• Task instructions:
Upon reaching the line containing "(Instr.set (.regVal .a) (.inlineLit 0xFFFE)).wf", output that line and all remaining lines exactly, through the end of the entries, and output nothing before it.

• Dataset excerpts:
──────
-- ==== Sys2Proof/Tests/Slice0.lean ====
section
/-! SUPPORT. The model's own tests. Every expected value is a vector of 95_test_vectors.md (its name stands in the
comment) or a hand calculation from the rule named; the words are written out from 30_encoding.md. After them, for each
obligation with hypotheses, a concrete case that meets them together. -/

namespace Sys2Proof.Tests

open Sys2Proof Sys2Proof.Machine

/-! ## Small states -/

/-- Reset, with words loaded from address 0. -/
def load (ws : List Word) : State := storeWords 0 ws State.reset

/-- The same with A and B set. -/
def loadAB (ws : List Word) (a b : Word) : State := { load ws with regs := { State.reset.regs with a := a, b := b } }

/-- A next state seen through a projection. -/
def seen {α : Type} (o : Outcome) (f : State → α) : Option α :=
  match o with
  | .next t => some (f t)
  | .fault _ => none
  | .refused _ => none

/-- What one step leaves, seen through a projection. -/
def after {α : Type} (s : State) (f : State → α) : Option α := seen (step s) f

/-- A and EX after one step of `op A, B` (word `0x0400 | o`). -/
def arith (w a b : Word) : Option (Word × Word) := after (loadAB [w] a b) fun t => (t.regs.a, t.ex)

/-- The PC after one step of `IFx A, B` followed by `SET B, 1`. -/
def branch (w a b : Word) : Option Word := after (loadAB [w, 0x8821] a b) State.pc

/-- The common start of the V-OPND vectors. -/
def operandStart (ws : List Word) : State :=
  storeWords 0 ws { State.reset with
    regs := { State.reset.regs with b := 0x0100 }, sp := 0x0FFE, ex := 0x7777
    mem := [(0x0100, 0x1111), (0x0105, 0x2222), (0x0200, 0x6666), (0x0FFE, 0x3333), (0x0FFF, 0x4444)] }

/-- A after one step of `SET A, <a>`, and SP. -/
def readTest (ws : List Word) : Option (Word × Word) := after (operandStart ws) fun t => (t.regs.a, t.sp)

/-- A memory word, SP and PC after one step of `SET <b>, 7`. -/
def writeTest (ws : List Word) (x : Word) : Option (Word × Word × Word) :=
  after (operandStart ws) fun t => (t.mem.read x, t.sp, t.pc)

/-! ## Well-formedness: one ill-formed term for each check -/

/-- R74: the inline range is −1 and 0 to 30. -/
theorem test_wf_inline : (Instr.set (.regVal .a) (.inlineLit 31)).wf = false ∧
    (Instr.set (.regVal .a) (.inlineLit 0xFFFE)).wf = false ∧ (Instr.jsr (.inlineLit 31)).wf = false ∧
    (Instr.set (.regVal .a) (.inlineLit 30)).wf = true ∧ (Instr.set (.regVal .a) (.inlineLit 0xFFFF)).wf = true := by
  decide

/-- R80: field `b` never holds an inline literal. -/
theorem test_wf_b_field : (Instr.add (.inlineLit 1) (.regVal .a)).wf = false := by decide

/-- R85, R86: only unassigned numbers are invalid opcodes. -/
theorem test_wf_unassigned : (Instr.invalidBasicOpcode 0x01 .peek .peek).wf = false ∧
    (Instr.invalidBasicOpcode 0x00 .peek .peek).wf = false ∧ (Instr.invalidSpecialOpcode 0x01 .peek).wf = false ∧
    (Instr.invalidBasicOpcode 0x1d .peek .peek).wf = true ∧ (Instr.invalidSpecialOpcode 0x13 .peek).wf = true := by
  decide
──────
• Answer for this exercise:
    (Instr.set (.regVal .a) (.inlineLit 0xFFFE)).wf = false ∧ (Instr.jsr (.inlineLit 31)).wf = false ∧
    (Instr.set (.regVal .a) (.inlineLit 30)).wf = true ∧ (Instr.set (.regVal .a) (.inlineLit 0xFFFF)).wf = true := by
  decide

/-- R80: field `b` never holds an inline literal. -/
theorem test_wf_b_field : (Instr.add (.inlineLit 1) (.regVal .a)).wf = false := by decide

/-- R85, R86: only unassigned numbers are invalid opcodes. -/
theorem test_wf_unassigned : (Instr.invalidBasicOpcode 0x01 .peek .peek).wf = false ∧
    (Instr.invalidBasicOpcode 0x00 .peek .peek).wf = false ∧ (Instr.invalidSpecialOpcode 0x01 .peek).wf = false ∧
    (Instr.invalidBasicOpcode 0x1d .peek .peek).wf = true ∧ (Instr.invalidSpecialOpcode 0x13 .peek).wf = true := by
  decide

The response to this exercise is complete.